Background: Exposure to UV radiation is a major risk factor for skin cancer, including malignant melanoma. Photocarcinogenesis is caused largely by mutations at sites of incorrectly repaired DNA photoproducts, of which the most common is the thymine dimer. Over the past decade, controversy has arisen over the use of sunscreens to prevent UV-induced skin cancer.
Objectives: To determine if daily application of a broad-spectrum sunscreen with a sun protection factor (SPF) of 15 protects human skin against UV-induced DNA damage as determined by the formation of thymine dimers after repeated exposures to simulated solar light and, if so, to determine whether daily applications are required to achieve this protective effect.
Methods: Over 4 consecutive days, an SPF 15 sunscreen was applied homogeneously to each of 4 buttock sites of 18 women 30 minutes before exposure to 2 minimum erythemal doses of UV radiation. Of these 4 sites, 1 was treated with SPF 15 daily, and the remaining 3 were treated on 3 of the 4 irradiation days, skipping application on day 2, 3, or 4. A fifth site served as the untreated control and was also not irradiated. The number of cells per square millimeter positive for thymine dimer formation was determined using immunohistochemical and image analyses.

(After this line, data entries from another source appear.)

-- ==== Sys2Proof/Laws/Frames.lean ====
section
/-! SUPPORT. What the shared operations leave alone, and that they keep the receive-state invariant. -/

namespace Sys2Proof.Machine

/-- Every instruction of every state goes on: no arm of `exec` faults or refuses. -/
theorem exec_answers_next (i : Instr) (s : State) : ∃ t, exec i s = .next t := by
  cases i <;> exact ⟨_, rfl⟩

/-- A receive step posts nothing, or one event, which returns to `SEEKING` (44_rx_deframer.md R170, R182). -/
theorem rxStep_posts (s : State) (b : Byte) :
    (rxStep s b).rxEvt = s.rxEvt ∨ ∃ e, (rxStep s b).rxEvt = s.rxEvt ++ [e] ∧ (rxStep s b).rxState = .seeking := by
  rcases rxTransition_cases b s with ⟨_, _, h⟩ | ⟨_, _, _, h⟩ | ⟨_, _, _, h⟩ | ⟨_, _, _, h⟩ |
    ⟨_, _, _, ⟨_, h⟩ | ⟨_, _, h⟩ | ⟨_, _, h⟩⟩ | ⟨_, _, h⟩ | ⟨_, _, h⟩ | ⟨_, _, h⟩ | ⟨_, _, h⟩ | ⟨_, _, _, h⟩ <;>
    simp [h, rxStep]

theorem lowByteZero_shift (b : Byte) : lowByteZero (b.zeroExtend 16 <<< 8) = true := by
  revert b; decide +kernel

/-- A receive step keeps 10_state.md R30. -/
theorem rxStep_rxInv (s : State) (b : Byte) (hi : s.rxInv = true) : (rxStep s b).rxInv = true := by
  unfold State.rxInv at hi ⊢
  rcases rxTransition_cases b s with ⟨h0, h1, h⟩ | ⟨h0, h1, h2, h⟩ | ⟨h0, h1, h2, h⟩ | ⟨h0, h1, h2, h⟩ |
    ⟨n, h0, h1, ⟨h2, h⟩ | ⟨h2, h3, h⟩ | ⟨h2, h3, h⟩⟩ | ⟨h0, h1, h⟩ | ⟨h0, h1, h⟩ | ⟨h0, h1, h⟩ | ⟨h0, h1, h⟩ |
    ⟨n, h0, _, h⟩ <;>
    simp only [rxStep, h, h0, State.lineResult_rxState, State.lineResult_rxForm, State.lineResult_rxCnt,
      State.lineResult_rxLen, State.lineResult_rxBody, State.lineResult_rxCrc, State.lineResult_cfg] at hi ⊢
  · simp
  · simp
  · simp [h1, lowByteZero_shift]
  · simp [h3]
  · have : n.toNat ≠ 0 := fun e => h3 (BitVec.eq_of_toNat_eq (by simpa using e))
    simp; omega
  · simp at hi ⊢
    have := congrArg BitVec.toNat h1
    have h4 := s.rxLen.isLt
    simp [BitVec.toNat_add] at this
    omega
  · simp at hi ⊢
    have : s.rxCnt.toNat + 1 ≠ s.rxLen.toNat := by
      intro e; apply h1; apply BitVec.eq_of_toNat_eq; simp [BitVec.toNat_add]; have h4 := s.rxLen.isLt; omega
    have h4 := s.rxLen.isLt
    have h5 := s.rxCnt.isLt
    omega
  · simp at hi ⊢
    grind [lowByteZero_shift]
  · simp at hi ⊢
    grind

theorem rxFeed_rxInv (bs : List Byte) (s : State) (hi : s.rxInv = true) : (rxFeed bs s).rxInv = true := by
  induction bs generalizing s with
  | nil => simpa
  | cons b bs ih => exact ih _ (rxStep_rxInv _ _ hi)

/-- A receive step reads nothing of what is presented. -/
theorem rxStep_withInput (s : State) (b : Byte) (x : List Input) :
    { rxStep s b with input := x } = rxStep { s with input := x } b := by
  rcases s with ⟨cfg, c, st, f, l, n, bd, cr, tx, ev, hr, lr, ip⟩
  simp only [rxStep, rxTransition, State.lineResult]
  cases st <;> simp only [rxSeeking, rxReadLen, rxReadBody, rxReadCrc, rxReadEnd, rxLengthDone, State.post] <;>
    (repeat' split) <;> simp_all

/-- Arriving bytes keep 10_state.md R30 and the host side. -/
theorem receiveFirst_frame (bs : List Byte) (s : State) :
    (s.rxInv = true → (receiveFirst bs s).rxInv = true) ∧ SameHostSide s (receiveFirst bs s) ∧
      (receiveFirst bs s).cfg = s.cfg := by
  cases bs with
  | nil => simp [receiveFirst, SameHostSide]
  | cons b tail => exact ⟨fun h => rxStep_rxInv _ b h, by simp [SameHostSide], by simp⟩

/-- What the tail decoder of a frame answers, it read from the front of the bytes (30_encoding.md R62). -/
theorem decodeTail_ok {mk : List Byte → Word16 → Byte → Instr} {n : Nat} {bs tail : List Byte} {i : Instr}
    (h : decodeTail mk n bs = .ok (i, tail)) :
    ∃ hi lo last, i = mk (bs.take n) (word16 hi lo) last ∧ bs = bs.take n ++ hi :: lo :: last :: tail ∧ n ≤ bs.length := by
  unfold decodeTail at h
  split at h
  · next hi lo last rest e =>
    simp only [Except.ok.injEq, Prod.mk.injEq] at h
    obtain ⟨rfl, rfl⟩ := h
    refine ⟨hi, lo, last, rfl, by rw [← e, List.take_append_drop], ?_⟩
    by_contra hc
    rw [List.drop_eq_nil_of_le (by omega)] at e
    cases e
  · cases h

/-- The receive-state invariant reads the line side and the parameters only. -/
theorem rxInv_of_sameLineSide {s t : State} (h : SameLineSide s t) (hc : t.cfg = s.cfg) : t.rxInv = s.rxInv := by
  obtain ⟨h1, h2, h3, h4, h5, h6, _⟩ := h
  unfold State.rxInv
  simp only [*]

/-- What the end of a transmit operation leaves alone. -/
theorem sendBody_frame (body : List Byte) (s : State) :
    SameLineSide s (sendBody body s) ∧ (sendBody body s).cfg = s.cfg ∧ (sendBody body s).input = s.input ∧
      (sendBody body s).crcReg = s.crcReg := by
  rcases sendBody_cases body s with ⟨f, _, h⟩ | ⟨_, h⟩ <;> simp [h, SameLineSide]

/-- What the common command step leaves alone. -/
theorem cmdSet_frame (p : CmdParams) (x : Word64) (s : State) :
    SameLineSide s (cmdSet p x s) ∧ (cmdSet p x s).cfg = s.cfg ∧ (cmdSet p x s).input = s.input ∧
      (cmdSet p x s).crcReg = s.crcReg := by
  rcases cmdSet_cases p x s with ⟨q, _, h⟩ | ⟨_, _, _, h⟩
  · rw [h]; exact sendBody_frame _ _
  · simp [h, SameLineSide]

/-- What a sequence of received bytes leaves alone (10_state.md R34). -/
theorem rxFeed_sameHostSide (bs : List Byte) (s : State) : SameHostSide s (rxFeed bs s) := by
  simp [SameHostSide]

theorem runInstrs_rxByte (bs : List Byte) (s : State) : runInstrs (bs.map Instr.rxByte) s = .next (rxFeed bs s) := by
  induction bs generalizing s with
  | nil => rfl
  | cons b bs ih => simp [runInstrs, exec, execRxByte, ih]

theorem runInstrs_append (is js : List Instr) (s t : State) (h : runInstrs is s = .next t) :
    runInstrs (is ++ js) s = runInstrs js t := by
  induction is generalizing s with
  | nil => simp only [runInstrs, Host.Outcome.next.injEq] at h; subst h; rfl
  | cons i is ih =>
    obtain ⟨u, hu⟩ := exec_answers_next i s
    simp only [runInstrs, hu] at h
    simp only [List.cons_append, runInstrs, hu, ih u h]

end Sys2Proof.Machine
end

Results: There was no significant difference in thymine dimer formation between nonirradiated and irradiated skin when application of sunscreen preceded each irradiation. However, when sunscreen application was omitted even once prior to irradiation, a statistically significant increase in thymine dimer formation was apparent. At 48 hours after irradiation of unprotected skin, 50% of epidermal dimers present 24 hours after irradiation had been removed; at 72 hours, more than 75% were gone.
Conclusions: Our study indicates that regular use of a broad-spectrum sunscreen is effective in preventing a major form of UV-induced DNA damage. Irregular and inadequate use of sunscreen during exposure to UV radiation results in thymine dimer formation, which may lead to mutation and subsequent cancer development.